Smell and taste are part of an overlapping sensory system. "Flavor" comes almost entirely from the nose. Smell and taste are directly related because they both trigger the same nerves. Taste receptors on the tongue and nerves in the nose work together to tell us about the air we breathe and the food we eat.

How are smell and taste problems found after TBI?

You may not notice smell and taste problems right after TBI. Over time, as you go back to your usual foods and start to recover from the TBI, you may notice problems with smell and taste. If you are concerned about your smell or taste talk to your doctor about it. Different kinds of doctors can check your sense of smell. Such doctors may include physiatrists, who focus on physical medicine or rehabilitation; neurologists, who treat conditions of the nervous system; and ear, nose, and throat (ENT) doctors (also called otolaryngologists). These doctors will decide what tests you may need to see why you have loss of smell or taste and make recommendations for how to manage the problem.

How does loss of smell and taste affect your appetite?

  • The smell of food triggers the appetite; loss of smell can lead to reduced appetite and lack of interest in food.
  • Loss of smell can reduce saliva production. This makes dry foods, like biscuits and crackers, harder to eat.
  • Many foods that are needed for a balanced diet may no longer be appealing; this can lead to a diet that doesn’t have a balanced variety of nutrients.
  • Changes in taste may make some foods, such as meat, taste bad and make you avoid those foods.
  • Any of these problems may affect what food you choose and lead to a poor diet.

Smell and taste problems can impact day-to-day life and lead to safety risks:

  • Loss of appetite or loss of enjoyment or interest in food can make you eat too little, which may result in not getting important vitamins and nutrients that the body needs, and/ or lead to unsafe weight loss.
  • Not feeling satisfied by food can cause you to eat too much because you are constantly searching for something to satisfy the lack of taste; this can lead to unsafe weight gain and/or other health problems.
  • Some may use too much salt in attempt to add flavor, which can contribute to health problems, such as high blood pressure.
  • Eating old or rotten food or eating something toxic may lead to food poisoning.
  • Inability to smell gas leaks, toxic fumes or chemicals, which can be harmful if undetected.
  • Inability to know which liquids are harmful or poisonous, and which liquids are safe.
  • Loss of smell may lead to not knowing when you need to bathe, put on deodorant, or wash your clothes. This will result in poor hygiene.

Are there other challenges associated with loss of smell and taste?

The parts of the brain involved in smell and taste are close to parts of the brain that deal with other functions. If the areas of the brain that deal with taste and smell are injured, other nearby parts of the brain may also be injured. As a result, some people with taste and smell problems may also have the following issues:

  • Emotional problems (depression, irritability)
  • Behavioral problems, such as being impulsive or aggressive
  • Trouble seeing and responding to others’ feelings
  • Reduced concern for others’ feelings and needs

Will your sense of smell and taste get better?
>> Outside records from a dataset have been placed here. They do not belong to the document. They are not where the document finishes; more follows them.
/-- Settles O4: such a byte is no control byte and selects no payload size, so check 2 fails; only 'C' is a unit all the same. -/
theorem illegalFirstByteIsBadSync : Obligations.IllegalFirstByteIsBadSync := by
  intro b exp rest len acc hlen hb
  simp only [List.mem_cons, List.not_mem_nil, or_false, not_or] at hb
  obtain ⟨hsoh, hstx, heot, hack, hnak, hcan⟩ := hb
  constructor
  · have control : isControlByte b = false := by
      rw [← Bool.not_eq_true, isControlByte_iff]
      simp [heot, hack, hnak, hcan]
    have size : payloadSize b = none := by
      rcases payloadSize_cases b with ⟨h, -⟩ | ⟨h, -⟩ | ⟨-, -, h⟩
      · exact absurd h hsoh
      · exact absurd h hstx
      · exact h
    obtain ⟨k, rfl⟩ : ∃ k, len = k + 1 := ⟨len - 1, by omega⟩
    exact validate_sync control size rest k exp acc
  · intro hc
    exact decodeWire_badSync (by simp [symSOH, symSTX, symEOT, symACK, symNAK, symCAN, symC, *]) rest

/-! ### The command port (R103) -/

theorem decodeCommand_noOperation {q : Command} (h : q.code = 0b000#3) : decodeCommand q = .error .noOperation := by
  unfold decodeCommand
  rw [h]
  rfl

theorem decodeCommand_unassigned {q : Command} (h : q.code = 0b111#3) : decodeCommand q = .error .unassigned := by
  unfold decodeCommand
  rw [h]
  rfl

/-- A step outside a run that takes the request `q`. -/
theorem step_taken {s : State} {q : Command} {rest : List Command} (hp : s.tx.phase = .txIdle)
    (hq : s.env.requests = q :: rest) :
    step s = match decodeCommand q with
      | .ok i => exec i (s.takeRequest rest)
      | .error .noOperation => .next (s.takeRequest rest)
      | .error _ => .refused .unassignedCommand := by
  rcases step_request s hp with ⟨hnil, -⟩ | ⟨q', rest', hq', h⟩
  · cases hq.symm.trans hnil
  · cases hq.symm.trans hq'
    rcases h with ⟨i, hd, e⟩ | ⟨hd, e⟩ | ⟨r, hd, hr, e⟩ <;> rw [e, hd]
    cases r with
    | noOperation => exact absurd rfl hr
    | _ => rfl

/-- Settles O5. -/
theorem stepRunsRequestedOperation : Obligations.StepRunsRequestedOperation := by
  intro s hp
  refine ⟨fun q rest i hq hd => ?_, fun hnil => ?_, fun q rest hq hcode => ?_, fun q rest hq hcode => ?_⟩
  · rw [step_taken hp hq, hd]; rfl
  · rcases step_request s hp with ⟨-, e⟩ | ⟨q, rest, hq, -⟩
    · exact e
    · cases hnil.symm.trans hq
  · rw [step_taken hp hq, decodeCommand_noOperation hcode]; rfl
  · rw [step_taken hp hq, decodeCommand_unassigned hcode]

/-! ### Units received (R101, R102) -/

/-- Executed, a wire symbol is the reception of its unit, first byte first. -/
theorem exec_wire (s : State) {i : Instr} (hw : i.isWire = true) :
    ∃ b rest loaded, wireBytes i = b :: rest ∧ exec i s = s.receive b rest loaded := by
  cases i with
  | soh | stx | eot | ack | nak | can | c => exact ⟨_, _, _, rfl, rfl⟩
  | init | rxStep | sendFile | crc16 | validate | encode => cases hw

/-- Settles O40. -/
theorem unreadUnitStaysPending : Obligations.UnreadUnitStaysPending := by
  intro s i hw hdeaf
  obtain ⟨b, rest, loaded, hbytes, hexec⟩ := exec_wire s hw
  rw [hexec, State.receive_deaf hdeaf, hbytes]
  rfl

/-- A frame as an instruction: its header byte is SOH or STX and the rest of its fields follow (R90). -/
theorem isFrame.wireBytes_eq {i : Instr} {seq nseq hi lo : Byte} {payload : List Byte}
    (h : isFrame i seq nseq payload hi lo) :
    i.isWire = true ∧ ∃ header, (header = symSOH ∨ header = symSTX) ∧
      wireBytes i = header :: seq :: nseq :: (payload ++ [hi, lo]) := by
  rcases h with ⟨rfl, -⟩ | ⟨rfl, -⟩
  · exact ⟨rfl, symSOH, .inl rfl, rfl⟩
  · exact ⟨rfl, symSTX, .inr rfl, rfl⟩

/-- No wait accepts a byte that opens a frame, and neither is CAN: the byte is dropped and the time is tested (R102, R232). -/
theorem State.txByte_header (s : State) {header : Byte} (h : header = symSOH ∨ header = symSTX) :
    s.txByte header = .next s.txTimeTest := by
  have notAccepted : header ∉ txAccept s.tx.phase := by
    rcases h with rfl | rfl <;> cases s.tx.phase <;> decide
  have notCan : header ≠ 0x18#8 := by rcases h with rfl | rfl <;> decide
  rcases s.txByte_cases header with ⟨hcan, -⟩ | ⟨-, hacc, -⟩ | ⟨-, hacc, -⟩ | ⟨-, -, e⟩
  · exact absurd hcan notCan
  · exact absurd hacc notAccepted
  · exact absurd hacc notAccepted
  · exact e

/-- The state in which `bytes` are the next on the link, before the pending input (log 15). -/
def State.nextOnLink (s : State) (bytes : List Byte) : State :=
  { s with env := { s.env with linkIn := bytes ++ s.env.linkIn } }

/-- What is on the link does not move the tick source (R45). -/
@[simp] theorem State.nextOnLink_readTick (s : State) (bytes : List Byte) :
    (s.nextOnLink bytes).env.readTick.1 = s.env.readTick.1 := Env.readTick_congr rfl rfl rfl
  • Recovery can happen. Research shows that 30% of affected people get better naturally over time.
  • The sooner your symptoms improve, the better. Most people who improve do so 6 to 12 months after TBI.
  • The chance of getting better over time is more likely if you have mild loss of sense of smell.
  • Some people recover the ability to identify strong odors, but not more subtle scents.

How can you help yourself if you have loss of smell or taste?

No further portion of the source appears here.